▸ **Exercise**
Give back exactly the lines of the entries below from the line with "second write. -/" to the line with "(0 ≤ 1 ∧ (0 : Nat)", inclusive, and only those.

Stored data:
Content starts
-- ==== Sys2Proof/Tests/Slice0.lean ====
section
/-! SUPPORT. Tests: what well-formedness refuses, words written out from R48, vectors of 95_test_vectors.md, and for
every statement with hypotheses a witness that meets them. -/

namespace Sys2Proof.Tests

open Sys2Proof.Machine Sys2Proof.Certificates

/-! ### The states of the vectors -/

/-- The cells of PBUF once the host has written the bytes from index `i` on. -/
def cellsFrom (i : Nat) : List Byte → List Host.Cell
  | [] => []
  | b :: rest => (i, b) :: cellsFrom (i + 1) rest

/-- The PFCV after reset, with CNT, TX_TYPE and the first bytes of PBUF written. -/
def loaded (t : Byte) (n : Half) (bytes : List Byte) : Device :=
  { Device.reset 0 with txType := t, cnt := n, pbuf := ⟨cellsFrom 0 bytes, 0⟩ }

/-- A host that has nothing more to do, beside the PFCV `d`. -/
def host (d : Device) : State := ⟨d, [], []⟩

/-- The PFCV after an outcome. -/
def outDev : Host.Outcome State Fault Refusal → Option Device
  | .next t => some t.dev
  | .fault _ => none
  | .refused _ => none

/-- What the host has been answered after an outcome. -/
def outAnswers : Host.Outcome State Fault Refusal → Option (List Byte)
  | .next t => some t.answers
  | .fault _ => none
  | .refused _ => none

/-- V-EN6 before ENCODE. -/
def getBlocks : Device := loaded 0x20#8 2#16 [0xFF#8, 0xFF#8]

/-- V-EN6 after ENCODE. -/
def getBlocksSent : Device :=
  { getBlocks with
    status := ⟨0#4, false, false, true, false⟩
    txhdr := ⟨0xAE#8, 0xC1#8, 0x20#8, 0x02#8, 0x00#8, 0x00#8⟩
    txHlen := 4#8
    txLen := 2#8 }

/-- V-FC1 before FRAME_CK; the payload of the source's S8. -/
def response : Device := loaded 0x0C#8 4#16 [0x40#8, 0x01#8, 0xF0#8, 0x00#8]

/-- The PFCV `d` with RXHDR written. -/
def withHeader (d : Device) (h : Header) : Device := { d with rxhdr := h }

/-- V-VF1 and its relatives before VERIFY: the header `AF C1 0C 04`, then `ck`, decoded, and CNT at `n`. -/
def received (n ck : Half) : Device :=
  { response with
    cnt := n
    rxhdr := ⟨0xAF#8, 0xC1#8, 0x0C#8, 0x04#8, lo8 ck, hi8 ck⟩
    rxType := 0x0C#8
    rxLen := 4#8
    rxCk := ck
    status := ⟨0#4, true, false, false, false⟩ }

/-- V-VF1 after VERIFY. -/
def accepted : Device := { received 4#16 0x0131#16 with ckCalc := 0x0131#16, status := ⟨0#4, true, true, false, false⟩ }

/-- V-VF2 after VERIFY. -/
def rejected : Device := { received 4#16 0x0132#16 with ckCalc := 0x0131#16, status := ⟨2#4, true, false, false, true⟩ }

/-! ### WellFormed refuses -/

theorem test_wf_hostWr_cmd : ¬(Instr.hostWr 0x100#10 0x01#8).WellFormed := by decide
theorem test_wf_illegal_encode : ¬(Instr.illegalCmd 0x01#8).WellFormed := by decide
theorem test_wf_illegal_clear : ¬(Instr.illegalCmd 0x05#8).WellFormed := by decide
theorem test_wf_illegal_zero : (Instr.illegalCmd 0x00#8).WellFormed := by decide
theorem test_wf_illegal_six : (Instr.illegalCmd 0x06#8).WellFormed := by decide

/-! ### Words written out from R48: W, then ten bits of ADDR, then eight of DATA -/

/-- V-HA10: a read of CMD with DATA = 0xAB. -/
theorem test_decode_hostRd : decodeWord 0b0_0100000000_10101011#19 = .hostRd 0x100#10 := by decide
/-- P1: `settype 0x20`. -/
theorem test_decode_hostWr : decodeWord 0b1_0100000010_00100000#19 = .hostWr 0x102#10 0x20#8 := by decide
/-- V-HA9. -/
theorem test_decode_hostWr_top : decodeWord 0b1_1111111111_11111111#19 = .hostWr 0x3FF#10 0xFF#8 := by decide
theorem test_decode_encode : decodeWord 0b1_0100000000_00000001#19 = .encode := by decide
theorem test_decode_decode : decodeWord 0b1_0100000000_00000010#19 = .decode := by decide
theorem test_decode_verify : decodeWord 0b1_0100000000_00000011#19 = .verify := by decide
theorem test_decode_frameCk : decodeWord 0b1_0100000000_00000100#19 = .frameCk := by decide
theorem test_decode_clear : decodeWord 0b1_0100000000_00000101#19 = .clear := by decide
/-- V-IL4: a code with ENCODE's low bits is reserved. -/
theorem test_decode_illegal : decodeWord 0b1_0100000000_10000001#19 = .illegalCmd 0x81#8 := by decide
theorem test_decode_illegal_zero : decodeWord 0b1_0100000000_00000000#19 = .illegalCmd 0x00#8 := by decide
/-- A number with a bit above the word's 19 is no bus word (log 5). -/
theorem test_decode_too_wide : decodeTableWord 24 0x80000 = none := by decide
theorem test_encode_words : [Instr.hostRd 0x101#10, .hostWr 0x102#10 0x20#8, .verify, .illegalCmd 0x81#8].map encodeWord =
    [0x10100#19, 0x50220#19, 0x50003#19, 0x50081#19] := by decide

/-! ### Vectors -/

/-- V-EN6. -/
theorem test_encode_getBlocks : outDev (exec .encode (host getBlocks)) = some getBlocksSent := by decide
/-- V-EN10: the old header is kept and the frame hidden. -/
theorem test_encode_too_long :
    (outDev (exec .encode (host { getBlocksSent with cnt := 300#16 }))).map (fun d => (d.status.toByte, d.txhdr)) =
      some (0x84#8, ⟨0xAE#8, 0xC1#8, 0x20#8, 0x02#8, 0x00#8, 0x00#8⟩) := by decide
/-- V-DC8: 0x0187, not 0x8701. -/
theorem test_decode_littleEndian :
    (outDev (exec .decode (host (withHeader (Device.reset 0) ⟨0xAF#8, 0xC1#8, 0x20#8, 0x0E#8, 0x87#8, 0x01#8⟩)))).map
      (fun d => (d.status.toByte, d.rxType, d.rxLen, d.rxCk)) = some (0x10#8, 0x20#8, 14#8, 0x0187#16) := by decide
/-- V-DC4 from V-VF1: the swapped marker, the latched header kept, both flags cleared. -/
theorem test_decode_swapped :
    (outDev (exec .decode (host (withHeader accepted ⟨0xC1#8, 0xAF#8, 0x0E#8, 0#8, 0#8, 0#8⟩)))).map
      (fun d => (d.status.toByte, d.rxType, d.rxLen, d.rxCk)) = some (0x81#8, 0x0C#8, 4#8, 0x0131#16) := by decide
/-- V-VF1. -/
theorem test_verify_accepts : outDev (exec .verify (host (received 4#16 0x0131#16))) = some accepted := by decide
/-- V-VF2. -/
theorem test_verify_rejects : outDev (exec .verify (host (received 4#16 0x0132#16))) = some rejected := by decide
/-- V-FC1. -/
theorem test_frameCk_response :
    (outDev (exec .frameCk (host response))).map (fun d => (d.status.toByte, d.txhdr, d.ckCalc, d.frame 11)) =
      some (0x40#8, ⟨0xAF#8, 0xC1#8, 0x0C#8, 0x04#8, 0x31#8, 0x01#8⟩, 0x0131#16,
        [0xAF#8, 0xC1#8, 0x0C#8, 0x04#8, 0x31#8, 0x01#8, 0x40#8, 0x01#8, 0xF0#8, 0x00#8, 0x00#8]) := by decide
/-- V-FC5. -/
theorem test_frameCk_too_long :
    (outDev (exec .frameCk (host { response with cnt := 256#16 }))).map (fun d => (d.status.toByte, d.frameByte 0)) =
      some (0x84#8, 0x00#8) := by decide
/-- V-CL1. -/
theorem test_clear_after_rejection :
    outDev (exec .clear (host rejected)) = some (withHeader response ⟨0xAF#8, 0xC1#8, 0x0C#8, 0x04#8, 0x32#8, 0x01#8⟩) := by
  decide
/-- V-IL2. -/
theorem test_illegal_after_encode :
    (outDev (exec (.illegalCmd 0x06#8) (host getBlocksSent))).map (fun d => (d.status.toByte, d.txhdr)) =
      some (0xC6#8, getBlocksSent.txhdr) := by decide
/-- V-IL3. -/
theorem test_illegal_after_verify :
    (outDev (exec (.illegalCmd 0xFF#8) (host accepted))).map (·.status.toByte) = some 0xB6#8 := by decide
/-- V-EN6's FRAME[4], and V-HA6's CNT_HI. -/
theorem test_hostRd_frame : outAnswers (exec (.hostRd 0x204#10) (host getBlocksSent)) = some [0xFF#8] := by decide
theorem test_hostRd_cntHi :
    outAnswers (exec (.hostRd 0x105#10) (host { Device.reset 0 with cnt := 0x1234#16 })) = some [0x12#8] := by decide
/-- V-HA6, its second write. -/
theorem test_hostWr_cntHi :
    (outDev (exec (.hostWr 0x105#10 0x12#8) (host { Device.reset 0 with cnt := 0x0034#16 }))).map (·.cnt) =
      some 0x1234#16 := by decide
/-- V-HA5: FRAME is read-only. -/
theorem test_hostWr_frame : outDev (exec (.hostWr 0x200#10 0x12#8) (host getBlocksSent)) = some getBlocksSent := by decide
/-- P2's first words: the next step runs the word placed for it. -/
theorem test_step_placed_word :
    (outDev (step (State.reset.withFetchWord 24 0x510AF))).map (·.rxhdr) = some ⟨0xAF#8, 0#8, 0#8, 0#8, 0#8, 0#8⟩ := by
  decide

/-! ### Witnesses: the hypotheses of each statement can be met, at the edges of each clause -/

/-- One command of each kind. -/
abbrev commands : List Instr := [.encode, .decode, .verify, .frameCk, .clear, .illegalCmd 0x00#8, .illegalCmd 0xFF#8]

theorem witness_DecodeOfEncodedInstruction :
    ∀ i ∈ [Instr.hostRd 0x100#10, .hostWr 0x000#10 0xFF#8, .hostWr 0x0FF#10 0#8, .hostWr 0x101#10 0#8,
      .hostWr 0x3FF#10 0#8, .encode, .decode, .verify, .frameCk, .clear, .illegalCmd 0x00#8, .illegalCmd 0x06#8,
      .illegalCmd 0xFF#8], i.WellFormed := by
  simp only [List.forall_mem_cons, List.not_mem_nil, false_implies, implies_true, and_true]
  decide

theorem witness_EncodeOfDecodedWord : (0x3FFFF#19).toNat < 2 ^ 18 ∧ ¬(0x40000#19).toNat < 2 ^ 18 := by decide

/-- The three cases: a read, a command, a write. -/
theorem witness_BusWordFieldsAndEffect :
    (0 ≤ 1 ∧ (0 : Nat) = 0) ∧ (1 ≤ 1 ∧ (1 : Nat) ≠ 0 ∧ (0x100#10).toNat = 0x100) ∧
      (1 ≤ 1 ∧ (0x101#10).toNat ≠ 0x100 ∧ (0x0FF#10).toNat ≠ 0x100) := by decide

theorem witness_StepRunsTheDecodedTransaction :
    (State.reset.withFetchWord 24 0x50001).script = .txn 0x50001#19 :: [] := by decide

theorem witness_StepWithNothingToDoIsIdle : State.reset.script = [] := by decide

theorem witness_TransactionsRunInHostOrder :
    (⟨getBlocks, [.txn 0x50001#19, .txn 0x10100#19, .reset], []⟩ : State).script =
      [0x50001#19, 0x10100#19].map .txn ++ [.reset] := by decide

theorem witness_ResetAndClearValues : 0x200 ≤ (0x200#10).toNat ∧ 0x200 ≤ (0x3FF#10).toNat := by decide

theorem witness_ResetInputResets : (⟨accepted, [.reset, .txn 0x10100#19], [0#8]⟩ : State).script =
    .reset :: [.txn 0x10100#19] := by decide

theorem witness_HostReadAnswers_places :
    [0x0FF, 0x100, 0x101, 0x102, 0x103, 0x107, 0x108, 0x10D, 0x10E, 0x10F, 0x110, 0x115, 0x116, 0x11D, 0x11E, 0x1FF,
      0x200, 0x3FF].map (fun a => specMemRead accepted a) =
    [accepted.pbuf.read 0xFF, 0x00#8, 0x30#8, 0x0C#8, 0x00#8, 0x00#8, 0x00#8, 0x00#8, 0x00#8, 0x00#8, 0xAF#8, 0x01#8,
      0x00#8, 0x01#8, 0x00#8, 0x00#8, 0x00#8, 0x00#8] := by
  simp only [List.map_cons, List.map_nil, List.cons.injEq]
  exact ⟨rfl, by decide⟩

theorem witness_HostWriteEffect :
    (0x100#10).toNat = 0x100 ∧ (0x0FF#10).toNat ≠ 0x100 ∧ (0x101#10).toNat ≠ 0x100 ∧
      specMemWrite accepted 0x115 0x9A#8 = withHeader accepted ⟨0xAF#8, 0xC1#8, 0x0C#8, 0x04#8, 0x31#8, 0x9A#8⟩ ∧
      specMemWrite accepted 0x116 0x9A#8 = accepted := by decide

theorem witness_ReservedAndReadOnlyAddresses :
    (∀ a ∈ [0x103#10, 0x10E#10, 0x10F#10, 0x116#10, 0x117#10, 0x11E#10, 0x1FF#10], ReservedAddr a.toNat) ∧
    ∀ a ∈ [0x101#10, 0x106#10, 0x107#10, 0x108#10, 0x10D#10, 0x118#10, 0x11D#10, 0x200#10, 0x3FF#10],
      ReadOnlyAddr a.toNat ∧ ¬ReservedAddr a.toNat := by decide

theorem witness_FrameWindow :
    0x200 ≤ (0x200#10).toNat ∧ 0x200 ≤ (0x3FF#10).toNat ∧ (host (loaded 0#8 0#16 [])).dev.cnt.toNat ≤ 255 ∧
      (host (loaded 0#8 255#16 [])).dev.cnt.toNat ≤ 255 := by decide

theorem witness_HostWriteThenRead :
    (∀ a ∈ [0x000#10, 0x0FF#10, 0x102#10, 0x115#10], a.toNat < 0x200 ∧ a.toNat ≠ 0x100 ∧
      ¬(ReservedAddr a.toNat ∨ ReadOnlyAddr a.toNat)) ∧
    (∀ a ∈ [0x101#10, 0x103#10, 0x116#10, 0x1FF#10], a.toNat < 0x200 ∧ a.toNat ≠ 0x100 ∧
      (ReservedAddr a.toNat ∨ ReadOnlyAddr a.toNat)) ∧
    (0x1FF#10 ≠ 0x000#10 ∧ (0x1FF#10).toNat < 0x200) := ⟨by decide, by decide, by decide⟩

theorem witness_SixteenBitRegistersAreLittleEndian : SyncAt accepted := by decide

theorem witness_PayloadBuffer :
    ((0x000#10).toNat ≤ 0xFF ∧ (0x0FF#10).toNat ≤ 0xFF) ∧ ∀ i ∈ commands, IsCommand i := by
  simp only [commands, List.forall_mem_cons, List.not_mem_nil, false_implies, implies_true, and_true]
  decide

theorem witness_PbufHoldsTheLastWrite :
    (∀ i ∈ [Instr.hostWr 0x0FF#10 0x11#8, .encode, .hostRd 0x0FF#10, .hostWr 0x0FF#10 0x22#8, .illegalCmd 0#8],
      i.WellFormed) ∧ 255 < 256 ∧ 0 < 256 := by
  simp only [List.forall_mem_cons, List.not_mem_nil, false_implies, implies_true, and_true]
  decide

theorem witness_TxTypeAndRxhdr :
    (0x110 ≤ (0x110#10).toNat ∧ (0x110#10).toNat ≤ 0x115) ∧ (0x110 ≤ (0x115#10).toNat ∧ (0x115#10).toNat ≤ 0x115) ∧
      (∀ i ∈ commands, IsCommand i) ∧ (host (received 255#16 0x0131#16)).dev.cnt.toNat ≤ 255 ∧
      SyncAt (host (received 255#16 0x0131#16)).dev := by
  simp only [commands, List.forall_mem_cons, List.not_mem_nil, false_implies, implies_true, and_true]
  decide

theorem witness_HdrValidWriters :
    ∀ i ∈ [Instr.encode, .verify, .frameCk, .illegalCmd 0x06#8, .hostWr 0x101#10 0xFF#8], i.WellFormed ∧ i ≠ .decode ∧ i ≠ .clear := by
  simp only [List.forall_mem_cons, List.not_mem_nil, false_implies, implies_true, and_true]
  decide

theorem witness_PayloadOkWriters :
    ∀ i ∈ [Instr.encode, .frameCk, .illegalCmd 0x06#8, .hostWr 0x101#10 0xFF#8], i.WellFormed ∧ i ≠ .verify ∧ i ≠ .decode ∧ i ≠ .clear := by
  simp only [List.forall_mem_cons, List.not_mem_nil, false_implies, implies_true, and_true]
  decide

theorem witness_TxValidWriters :
    (∀ i ∈ [Instr.decode, .verify, .illegalCmd 0x06#8, .hostWr 0x101#10 0xFF#8], i.WellFormed ∧ i ≠ .encode ∧ i ≠ .frameCk ∧ i ≠ .clear) ∧
      (Instr.encode = .encode ∨ Instr.encode = .frameCk) ∧ (Instr.frameCk = .encode ∨ Instr.frameCk = .frameCk) ∧
      ((host accepted).dev.status.txValid = false ∧ 0x200 ≤ (0x200#10).toNat) := by
  simp only [List.forall_mem_cons, List.not_mem_nil, false_implies, implies_true, and_true]
  decide

theorem witness_AnyErrIsSticky :
    ∀ i ∈ [Instr.encode, .decode, .verify, .frameCk, .illegalCmd 0x00#8], IsCommand i ∧ i ≠ .clear := by
  simp only [List.forall_mem_cons, List.not_mem_nil, false_implies, implies_true, and_true]
  decide

theorem witness_EncodeEffect :
    (255 < (host (loaded 0#8 256#16 [])).dev.cnt.toNat ∧ 255 < (host (loaded 0#8 65535#16 [])).dev.cnt.toNat) ∧
      (host (loaded 0xFF#8 0#16 [])).dev.cnt.toNat ≤ 255 ∧ (host (loaded 0xFF#8 255#16 [])).dev.cnt.toNat ≤ 255 ∧
      4 + (host getBlocks).dev.cnt.toNat ≤ 6 ∧
      ∀ i ∈ [Instr.hostWr 0x002#10 0x55#8, .hostWr 0x104#10 9#8, .decode, .verify, .illegalCmd 0x00#8, .hostRd 0x200#10],
        i.WellFormed ∧ i ≠ .encode ∧ i ≠ .frameCk ∧ i ≠ .clear := by
  simp only [List.forall_mem_cons, List.not_mem_nil, false_implies, implies_true, and_true]
  decide

/-- A transaction list after ENCODE that leaves the payload unchanged. -/
theorem witness_EncodeEffect_payload_kept : ∀ j < (host getBlocks).dev.cnt.toNat,
    (getBlocksSent.pbuf.write 2 0x55#8).read j = getBlocks.pbuf.read j := by decide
Content ends
▸ **Written answer**
/-- V-HA6, its second write. -/
theorem test_hostWr_cntHi :
    (outDev (exec (.hostWr 0x105#10 0x12#8) (host { Device.reset 0 with cnt := 0x0034#16 }))).map (·.cnt) =
      some 0x1234#16 := by decide
/-- V-HA5: FRAME is read-only. -/
theorem test_hostWr_frame : outDev (exec (.hostWr 0x200#10 0x12#8) (host getBlocksSent)) = some getBlocksSent := by decide
/-- P2's first words: the next step runs the word placed for it. -/
theorem test_step_placed_word :
    (outDev (step (State.reset.withFetchWord 24 0x510AF))).map (·.rxhdr) = some ⟨0xAF#8, 0#8, 0#8, 0#8, 0#8, 0#8⟩ := by
  decide

/-! ### Witnesses: the hypotheses of each statement can be met, at the edges of each clause -/

/-- One command of each kind. -/
abbrev commands : List Instr := [.encode, .decode, .verify, .frameCk, .clear, .illegalCmd 0x00#8, .illegalCmd 0xFF#8]

theorem witness_DecodeOfEncodedInstruction :
    ∀ i ∈ [Instr.hostRd 0x100#10, .hostWr 0x000#10 0xFF#8, .hostWr 0x0FF#10 0#8, .hostWr 0x101#10 0#8,
      .hostWr 0x3FF#10 0#8, .encode, .decode, .verify, .frameCk, .clear, .illegalCmd 0x00#8, .illegalCmd 0x06#8,
      .illegalCmd 0xFF#8], i.WellFormed := by
  simp only [List.forall_mem_cons, List.not_mem_nil, false_implies, implies_true, and_true]
  decide

theorem witness_EncodeOfDecodedWord : (0x3FFFF#19).toNat < 2 ^ 18 ∧ ¬(0x40000#19).toNat < 2 ^ 18 := by decide

/-- The three cases: a read, a command, a write. -/
theorem witness_BusWordFieldsAndEffect :
    (0 ≤ 1 ∧ (0 : Nat) = 0) ∧ (1 ≤ 1 ∧ (1 : Nat) ≠ 0 ∧ (0x100#10).toNat = 0x100) ∧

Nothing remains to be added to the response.